Stored data entries
-- ==== Sys2Proof/Machine/Lines.lean ====
section
/-! DEFINITION. The line inputs: qualification of the pins, line changes of SHED and RSV_REQ, shed onset and end, the reserve
(R12 to R17, R89, R103, R104, R108), and the rows LINE_PIN_CHANGE and LINE_QUALIFIED. -/

namespace Sys2Proof.Machine

/-! ## Shedding (R103, R104) -/

/-- A shed onset reaches the sessions of some classes (R103). -/
def shedOnset (classes : SessionClass → Bool) (s : State) : State :=
  (indices 64).foldl (fun t k =>
    if (t.slot k).state = .waiting ∨ (t.slot k).state = .charging then
      if classes (t.slot k).cls then suspendSlot k .shed t else t
    else t) s

/-- A shed end reaches the sessions of some classes, under the resume mode in force (R104). -/
def shedEnd (classes : SessionClass → Bool) (s : State) : State :=
  match s.sc.lines.resumeMode with
  | .commanded => s
  | .auto =>
    (indices 64).foldl (fun t k =>
      if (t.slot k).state = .suspended ∧ (t.slot k).suspendCause = some .shed ∧ classes (t.slot k).cls = true then
        resumeSlot k t
      else t) s

/-- A line change of SHED is handed to ST, AL and HP (R14). -/
def shedChanged (s : State) : State :=
  let s1 := if s.shedActive then shedOnset s.sc.lines.scope.has s else shedEnd s.sc.lines.scope.has s
  countNotice .lineChange 0 0 (requestPass s1)

/-! ## The reserve (R16, R89) -/

/-- The battery inverter is not declared or is OFFLINE. -/
def State.batteryAbsent (s : State) : Bool :=
  let d := s.device Role.battery.entry
  !d.declared || d.link == .offline

/-- The setpoint held becomes 0 at a claim, and a pass now running writes 0 at its end, whatever becomes of the claim until
then (R89, R108, log 32). -/
def zeroSetpoint (s : State) : State :=
  { s with al.battery := { s.al.battery with
      setpoint := 0, fresh := s.al.battery.fresh || s.al.passState == .running } }

/-- RSV_REQ goes ACTIVE: the reserve is CLAIMED, the setpoint held becomes 0, and with no battery to wait for it is GRANTED
at once (R16, R89). -/
def claimReserve (s : State) : State :=
  let s1 := if s.sc.reserve = .free then { s with sc.reserve := .claimed } else s
  let s2 := zeroSetpoint s1
  countNotice .lineChange 1 0 (requestPass (if s.batteryAbsent then grantReserve s2 else s2))

/-- RSV_REQ goes INACTIVE: the reserve is FREE (R16). -/
def releaseReserve (s : State) : State :=
  countNotice .lineChange 1 0 (requestPass { s with sc.reserve := .free })

/-- A line change of RSV_REQ (R16). -/
def rsvReqChanged (s : State) : State := if s.rsvReqActive then claimReserve s else releaseReserve s

/-! ## Pins -/

/-- The time a level must hold to be stable, in ms (R12). -/
def qualifyMillis : Nat := 20

/-- A pin as it stands after a level change: the 20 ms begin again (R12). -/
def Pin.moved (p : Pin) (level : Level) (now : Nat) : Pin :=
  if p.level = level then p else { p with level := level, since := now }

/-- A pin's level is stable and differs from the level last taken (R12). -/
def Pin.qualified (p : Pin) (now : Nat) : Bool := p.level != p.taken && p.since + qualifyMillis ≤ now

/-- LINE_PIN_CHANGE. -/
def execLinePinChange (line : Line) (level : Level) (s : State) : Outcome :=
  match line with
  | .shed => done { s with sc.shedPin := s.sc.shedPin.moved level s.runTimer }
  | .rsvReq => done { s with sc.rsvReqPin := s.sc.rsvReqPin.moved level s.runTimer }

/-- The level of SHED is taken; a change of the line state is a line change (R12, R14). -/
def takeShedLevel (s : State) : State :=
  let s1 := { s with sc.shedPin := { s.sc.shedPin with taken := s.sc.shedPin.level } }
  if s1.shedActive = s.shedActive then s1 else shedChanged s1

/-- The level of RSV_REQ is taken (R12, R16). -/
def takeRsvReqLevel (s : State) : State :=
  let s1 := { s with sc.rsvReqPin := { s.sc.rsvReqPin with taken := s.sc.rsvReqPin.level } }
  if s1.rsvReqActive = s.rsvReqActive then s1 else rsvReqChanged s1

/-- LINE_QUALIFIED: nothing is taken of a pin whose level is not stable or is the level last taken (R12). -/
def execLineQualified (line : Line) (s : State) : Outcome :=
  match line with
  | .shed => if s.sc.shedPin.qualified s.runTimer then done (takeShedLevel s) else .next s
  | .rsvReq => if s.sc.rsvReqPin.qualified s.runTimer then done (takeRsvReqLevel s) else .next s

/-! ## The LINES write (R13 to R15) -/

/-- The classes of a scope that are not in another. -/
def ShedScope.without (x y : ShedScope) : SessionClass → Bool := fun c => x.has c && !y.has c

/-- The partial onset and end of a scope change while SHED is ACTIVE (R15). -/
def scopeChanged (old : ShedScope) (s : State) : State :=
  shedEnd (old.without s.sc.lines.scope) (shedOnset (s.sc.lines.scope.without old) s)

/-- SHED after a LINES write: a line change by the re-evaluation, or the scope change of R15 while it stays ACTIVE. -/
def reevaluateShed (was : Bool) (oldScope : ShedScope) (s : State) : State :=
  if s.shedActive ≠ was then shedChanged s
  else if s.shedActive then scopeChanged oldScope s
  else s

/-- RSV_REQ after a LINES write (R13). -/
def reevaluateRsvReq (was : Bool) (s : State) : State := if s.rsvReqActive ≠ was then rsvReqChanged s else s

/-- An accepted LINES write: the settings, then both line states from the levels last taken. Where both lines change, their
order is free (R13, R14, log 10). -/
def applyLines (new : LineSettings) (s : State) : State :=
  let shedWas := s.shedActive
  let rsvWas := s.rsvReqActive
  let s1 := { s with sc.lines := new }
  let shed := fun t => reevaluateShed shedWas s.sc.lines.scope t
  let rsv := fun t => reevaluateRsvReq rsvWas t
  if s1.shedActive ≠ shedWas ∧ s1.rsvReqActive ≠ rsvWas then
    (freeOrder s.freeDraws [Line.shed, Line.rsvReq]).foldl (fun t l =>
      match l with
      | .shed => shed t
      | .rsvReq => rsv t) s1
  else rsv (shed s1)

end Sys2Proof.Machine
end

== EXERCISE INSTRUCTIONS ==
Copy out, word for word, the part of the entries above that begins at the line with "def ShedScope.without (x" and ends at the line with "def applyLines (new", including both.

== EXERCISE OUTPUT ==
def ShedScope.without (x y : ShedScope) : SessionClass → Bool := fun c => x.has c && !y.has c

/-- The partial onset and end of a scope change while SHED is ACTIVE (R15). -/
def scopeChanged (old : ShedScope) (s : State) : State :=
  shedEnd (old.without s.sc.lines.scope) (shedOnset (s.sc.lines.scope.without old) s)

/-- SHED after a LINES write: a line change by the re-evaluation, or the scope change of R15 while it stays ACTIVE. -/
def reevaluateShed (was : Bool) (oldScope : ShedScope) (s : State) : State :=
  if s.shedActive ≠ was then shedChanged s
  else if s.shedActive then scopeChanged oldScope s
  else s

/-- RSV_REQ after a LINES write (R13). -/
def reevaluateRsvReq (was : Bool) (s : State) : State := if s.rsvReqActive ≠ was then rsvReqChanged s else s

/-- An accepted LINES write: the settings, then both line states from the levels last taken. Where both lines change, their
order is free (R13, R14, log 10). -/
def applyLines (new : LineSettings) (s : State) : State :=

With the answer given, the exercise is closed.